Exercise prompt
Each line containing the string "words" should be copied out of the entries.

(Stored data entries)
=-=-=

-- ==== Sys2Proof/Syntax.lean ====
section
/-! DEFINITION. The operations of the block, one constructor for each row of spec/opcode_table.json, and one more for the words
its note names (30_encoding.md R82 to R89). -/

namespace Sys2Proof

/-- The operations. Operands are the fields of the encodings, unsigned (30_encoding.md R83, R84, R94). -/
inductive Instr where
  /-- TICK: the event of the tick agent, with the sensor level (30_encoding.md R89). -/
  | tick (level : Level)
  /-- START_RECEIVING (40_sampler.md R115). -/
  | startReceiving
  /-- RESET_CAPTURE (40_sampler.md R116). -/
  | resetCapture
  /-- TRY_DECODE (42_decoder.md R150). -/
  | tryDecode
  /-- TRANSMIT value, nbits, khz (30_encoding.md R83). -/
  | transmit (value : BitVec 32) (nbits : BitVec 6) (khz : BitVec 8)
  /-- MATCH kind, ticks, us; kind true is a mark (30_encoding.md R84). -/
  | matchWindow (kind : Bool) (ticks us : BitVec 16)
  /-- (reserved), op 0b000: the other bits of the word are arbitrary (30_encoding.md R86). -/
  | reservedOp0 (rest : BitVec 61)
  /-- (reserved), op 0b110 (30_encoding.md R86). -/
  | reservedOp6 (rest : BitVec 61)
  /-- (reserved), op 0b111 (30_encoding.md R86). -/
  | reservedOp7 (rest : BitVec 61)
  /-- (reserved), by the note of the table's first reserved row: a word of a defined op with a reserved bit set
  (30_encoding.md R87; log 13). -/
  | reservedBits (word : CommandWord)
  deriving DecidableEq, Repr

/-- What carries an operation into the block: an event word on tick / ir_in (30_encoding.md R89) or a command word on the
command port (R81). -/
inductive PortWord where
  | event (e : EventWord)
  | command (w : CommandWord)
  deriving DecidableEq, Repr

end Sys2Proof
end

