/-- A stored entry reads back as the stored value modulo 2^CNT_W, and every other entry reads as before (20_memory.md R62, R64). -/
def Obligations.AnAppendedEntryReadsBack : Prop :=
  ∀ (s : State) (v : Nat), s.rawlen.toNat < 255 →
    (append v s).rawlen.toNat = s.rawlen.toNat + 1 ∧
    memRead (append v s) s.rawlen.toNat = v % 2 ^ s.cfg.cntW ∧
    ∀ i, i ≠ s.rawlen.toNat → memRead (append v s) i = memRead s i

/-! ### The re-arm commands -/

/-- START_RECEIVING and RESET_CAPTURE: st becomes Idle, rawlen 0, the response OK with zeros; cnt, every entry and everything else
stay, in every state. On the command port they are the words 1 and 2, and any other word with their ops is ILLEGAL and changes only
the response fields (40_sampler.md R115, R116, R117). -/
def Obligations.RearmSetsIdleAndEmpty : Prop :=
  ∀ s : State,
    let rearmed := fun t : State =>
      { t with st := .idle, rawlen := 0, respStatus := .ok, respValue := 0, respBits := 0, respProto := 0, respHit := false }
    exec .startReceiving s = .next (rearmed s) ∧
    exec .resetCapture s = .next (rearmed s) ∧
    ∀ (w : CommandWord) (rest : List Input), s.inputs = .word (.command w) :: rest → s.busy = false →
      (w = 1 ∨ w = 2 → step s = .next (rearmed { s with inputs := rest })) ∧
      (w.extractLsb' 0 3 = 1 ∨ w.extractLsb' 0 3 = 2 → w ≠ 1 → w ≠ 2 →
        step s = .next { s with inputs := rest, respStatus := .illegal, respValue := 0, respBits := 0, respProto := 0, respHit := false })

/-- A TICK and a RESET_CAPTURE of one cycle, in both orders: if the TICK goes first the reset discards its append; if the reset
goes first the TICK runs in Idle, where only a genuine gap appends (60_exceptions.md R197). -/
def Obligations.ResetAndTickInEitherOrder : Prop :=
  ∀ (s : State) (level : Level), s.cfg.Valid →
    (∃ t u, exec (.tick level) s = .next t ∧ exec .resetCapture t = .next u ∧ u.st = .idle ∧ u.rawlen = 0) ∧
    (∃ t u, exec .resetCapture s = .next t ∧ exec (.tick level) t = .next u ∧
      let gap := level = s.cfg.markLevel ∧ s.cfg.gapTicks ≤ (s.cnt + 1) % 2 ^ s.cfg.cntW
      (gap → u.st = .timingMark ∧ u.rawlen = 1 ∧ memRead u 0 = (s.cnt + 1) % 2 ^ s.cfg.cntW) ∧
      (¬gap → u.st = .idle ∧ u.rawlen = 0 ∧ u.buf = s.buf))

/-- A TRY_DECODE in the cycle where a TICK sets st = Stopped, in both orders: before the TICK it answers NOT_READY and the TICK still
stops the capture; after it it answers the decode of the capture (60_exceptions.md R197). -/
def Obligations.DecodeAndTickInEitherOrder : Prop :=
  ∀ (s t : State) (level : Level), s.st ≠ .stopped → exec (.tick level) s = .next t → t.st = .stopped →
    (∃ u v, exec .tryDecode s = .next u ∧ u.respStatus = .notReady ∧ exec (.tick level) u = .next v ∧
      v.st = .stopped ∧ v.rawlen = t.rawlen ∧ v.buf = t.buf ∧ v.respStatus = .notReady) ∧
    (∃ u, exec .tryDecode t = .next u ∧ (u.respStatus = .decoded ∨ u.respStatus = .invalid) ∧
      u.st = .stopped ∧ u.rawlen = t.rawlen ∧ u.buf = t.buf)

/-! ### The matcher -/

/-- The window bounds are the exact quotients rounded toward zero, the high one plus 1 (41_matcher.md R130, R131). -/
def Obligations.WindowBoundsRoundTowardZero : Prop :=
  ∀ (c : Config) (d : Int), c.Valid →
    let den : Int := 100 * c.tickUs
    let lo := ticksLow c d
    let hi := ticksHigh c d - 1
    (0 ≤ d → 0 ≤ lo ∧ lo * den ≤ d * (100 - c.tolPct) ∧ d * (100 - c.tolPct) < (lo + 1) * den) ∧
    (d ≤ 0 → lo ≤ 0 ∧ d * (100 - c.tolPct) ≤ lo * den ∧ (lo - 1) * den < d * (100 - c.tolPct)) ∧
    (0 ≤ d → 0 ≤ hi ∧ hi * den ≤ d * (100 + c.tolPct) ∧ d * (100 + c.tolPct) < (hi + 1) * den) ∧
    (d ≤ 0 → hi ≤ 0 ∧ d * (100 + c.tolPct) ≤ hi * den ∧ (hi - 1) * den < d * (100 + c.tolPct))

/-- Both bounds of a window are inclusive and the counts beside them do not match, for every mark and for every space whose
corrected duration is not negative; where both bounds are negative nothing matches (41_matcher.md R134, R135). -/
def Obligations.WindowBoundsAreInclusive : Prop :=
  ∀ (c : Config) (us t : Nat), c.Valid →
    (((t : Int) = ticksLow c (us + c.excessMark) → matchMark c t us = true) ∧
     ((t : Int) = ticksHigh c (us + c.excessMark) → matchMark c t us = true) ∧
     ((t : Int) + 1 = ticksLow c (us + c.excessMark) → matchMark c t us = false) ∧
     ((t : Int) = ticksHigh c (us + c.excessMark) + 1 → matchMark c t us = false)) ∧
    (c.excessSpace ≤ us →
     ((t : Int) = ticksLow c (us - c.excessSpace) → matchSpace c t us = true) ∧
     ((t : Int) = ticksHigh c (us - c.excessSpace) → matchSpace c t us = true) ∧
     ((t : Int) + 1 = ticksLow c (us - c.excessSpace) → matchSpace c t us = false) ∧
     ((t : Int) = ticksHigh c (us - c.excessSpace) + 1 → matchSpace c t us = false)) ∧
    (ticksHigh c (us - c.excessSpace) < 0 → matchSpace c t us = false)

=-=-=

Response area
/-! DEFINITION. The operations of the block, one constructor for each row of spec/opcode_table.json, and one more for the words
stay, in every state. On the command port they are the words 1 and 2, and any other word with their ops is ILLEGAL and changes only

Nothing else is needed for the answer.